Supplied records section start
-- ==== Sys2Proof/Machine/RegCmds.lean ====
section
/-! DEFINITION. Machine/RegCmds.lean: the accesses of the register map that the command table lists, by each initiator (02 R27–R37, R48;
19 R460, R468). -/

namespace Sys2Proof.Machine

/-- The engine address of an offset of the BAR0 map (02 R47). -/
def engBar (off : Nat) : Nat := 0x40000000 + off

/-- A write by an initiator: an engine must run an activation in kernel mode, traps where the rules say so, and writes nothing once its epoch
is stale (02 R28, R31, R48; 08 R191). -/
def Block.writeBy (b : Block) (ini : Ini) (off : Nat) (v : Word) : Block :=
  match ini with
  | .engine e =>
    if (b.issuer e.val).isNone then b
    else if !(b.eng e.val).ctx.kernel || b.writeTraps ini off then b.trapOn e.val tcAccess (engBar off)
    else if b.stale e.val then b.fencedWrites e.val 1
    else b.regWrite ini off v
  | _ => b.regWrite ini off v

/-- A read by an initiator (02 R31, R35, R48; 21 R495). -/
def Block.readBy (b : Block) (ini : Ini) (off : Nat) : Block :=
  match ini with
  | .engine e =>
    if (b.issuer e.val).isNone then b
    else if b.readTraps off || (!(b.eng e.val).ctx.kernel && !b.userCtr e.val off 4) then b.trapOn e.val tcAccess (engBar off)
    else (b.regRead ini off).2
  | _ => (b.regRead ini off).2

/-- 02 R28: stored, cleared, set or refused by its access code and writer set. -/
def execRegisterWrite (ini : Ini) (off : Nat) (v : Word) (s : State) : Host.Outcome State Fault Refusal :=
  nextB s fun b => if (regAt off).isSome then b.writeBy ini off v else b

/-- 02 R37. -/
def execHighWordWrite (ini : Ini) (off : Nat) (v : Word) (s : State) : Host.Outcome State Fault Refusal :=
  nextB s fun b => if wideHalf off == some true then b.writeBy ini off v else b

/-- 02 R35. -/
def execLowWordRead (ini : Ini) (off : Nat) (s : State) : Host.Outcome State Fault Refusal :=
  nextB s fun b => if wideHalf off == some false then b.readBy ini off else b

/-- Is a register RC (02 R30)? -/
def isRc (off : Nat) : Bool := match regAt off with | some (r, _) => r.acc == .rc | none => false

/-- 02 R30. -/
def execRcRead (ini : Ini) (off : Nat) (s : State) : Host.Outcome State Fault Refusal :=
  nextB s fun b => if isRc off then b.readBy ini off else b

/-- 02 R31. -/
def execUnmappedAccess (ini : Ini) (off : Nat) (isWrite : Bool) (s : State) : Host.Outcome State Fault Refusal :=
  nextB s fun b =>
    if (regAt off).isSome || (b.memWindow off).isSome then b else if isWrite then b.writeBy ini off 0#32 else b.readBy ini off

/-- 12 R295. -/
def execTbSampleWrite (ini : Ini) (lo : Word) (s : State) : Host.Outcome State Fault Refusal :=
  nextB s fun b => b.writeBy ini Reg.tbSample lo

/-- 12 R299. -/
def execTxtsPop (ini : Ini) (port : Fin 2) (v : Word) (s : State) : Host.Outcome State Fault Refusal :=
  nextB s fun b => b.writeBy ini (Reg.tbPortTxtsPop port.val) v

/-- 13 R312. -/
def execAnaConvUrgent (ini : Ini) (conv : Fin 6) (v : Word) (s : State) : Host.Outcome State Fault Refusal :=
  nextB s fun b => b.writeBy ini (Reg.anaConvUrgent conv.val) v

/-- 13 R311. -/
def execQPop (ini : Ini) (conv : Fin 6) (v : Word) (s : State) : Host.Outcome State Fault Refusal :=
  nextB s fun b => b.writeBy ini (Reg.anaConvQPop conv.val) v

/-- 15 R352. -/
def execPwmCommit (ini : Ini) (pair : Fin 48) (v : Word) (s : State) : Host.Outcome State Fault Refusal :=
  nextB s fun b => b.writeBy ini (Reg.pwmPairCommit pair.val) v

/-- 15 R352. -/
def execCommitMaskWrite (ini : Ini) (lo : Word) (s : State) : Host.Outcome State Fault Refusal :=
  nextB s fun b => b.writeBy ini Reg.pwmCommitMask lo

/-- 15 R355. -/
def execDutyShWrite (ini : Ini) (pair : Fin 48) (v : Word) (s : State) : Host.Outcome State Fault Refusal :=
  nextB s fun b => b.writeBy ini (Reg.pwmPairDutySh pair.val) v

/-- 17 R405. -/
def execCanRxoSnapRead (ini : Ini) (k : Fin 4096) (s : State) : Host.Outcome State Fault Refusal :=
  nextB s fun b => b.readBy ini (Reg.canRxoSnap k.val)

/-- 21 R492: a counter of an engine, or with `blk` a block counter. -/
def execPrfCounterWrite (ini : Ini) (blk : Bool) (e : Nat) (i : Nat) (lo : Word) (s : State) : Host.Outcome State Fault Refusal :=
  nextB s fun b =>
    if blk then (if i < 32 then b.writeBy ini (Reg.prfBlkCtr i) lo else b)
    else if e < 40 ∧ i < 8 then b.writeBy ini (Reg.prfEngCtr e i) lo else b

/-- 22 R509. -/
def execTempCfgWrite (ini : Ini) (v : Word) (s : State) : Host.Outcome State Fault Refusal :=
  nextB s fun b => b.writeBy ini Reg.clkTempCfg v

/-- 19 R468. -/
def execDoorbellWrite (q : Fin 64) (v : Word) (s : State) : Host.Outcome State Fault Refusal :=
  nextB s fun b => b.writeBy .host (0x08000000 + 4 * q.val) v

/-- 19 R460. -/
def execAdminCtrlWrite (v : Word) (s : State) : Host.Outcome State Fault Refusal :=
  nextB s fun b => b.writeBy .host Reg.adminCtrl v

end Sys2Proof.Machine
end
Supplied records section end
### Problem
What is asked for is an exact copy of the lines above from the one containing "13 R312. -/" through the one containing "def execQPop (ini", and only those.

### Response to this exercise
/-- 13 R312. -/
def execAnaConvUrgent (ini : Ini) (conv : Fin 6) (v : Word) (s : State) : Host.Outcome State Fault Refusal :=
  nextB s fun b => b.writeBy ini (Reg.anaConvUrgent conv.val) v

/-- 13 R311. -/
def execQPop (ini : Ini) (conv : Fin 6) (v : Word) (s : State) : Host.Outcome State Fault Refusal :=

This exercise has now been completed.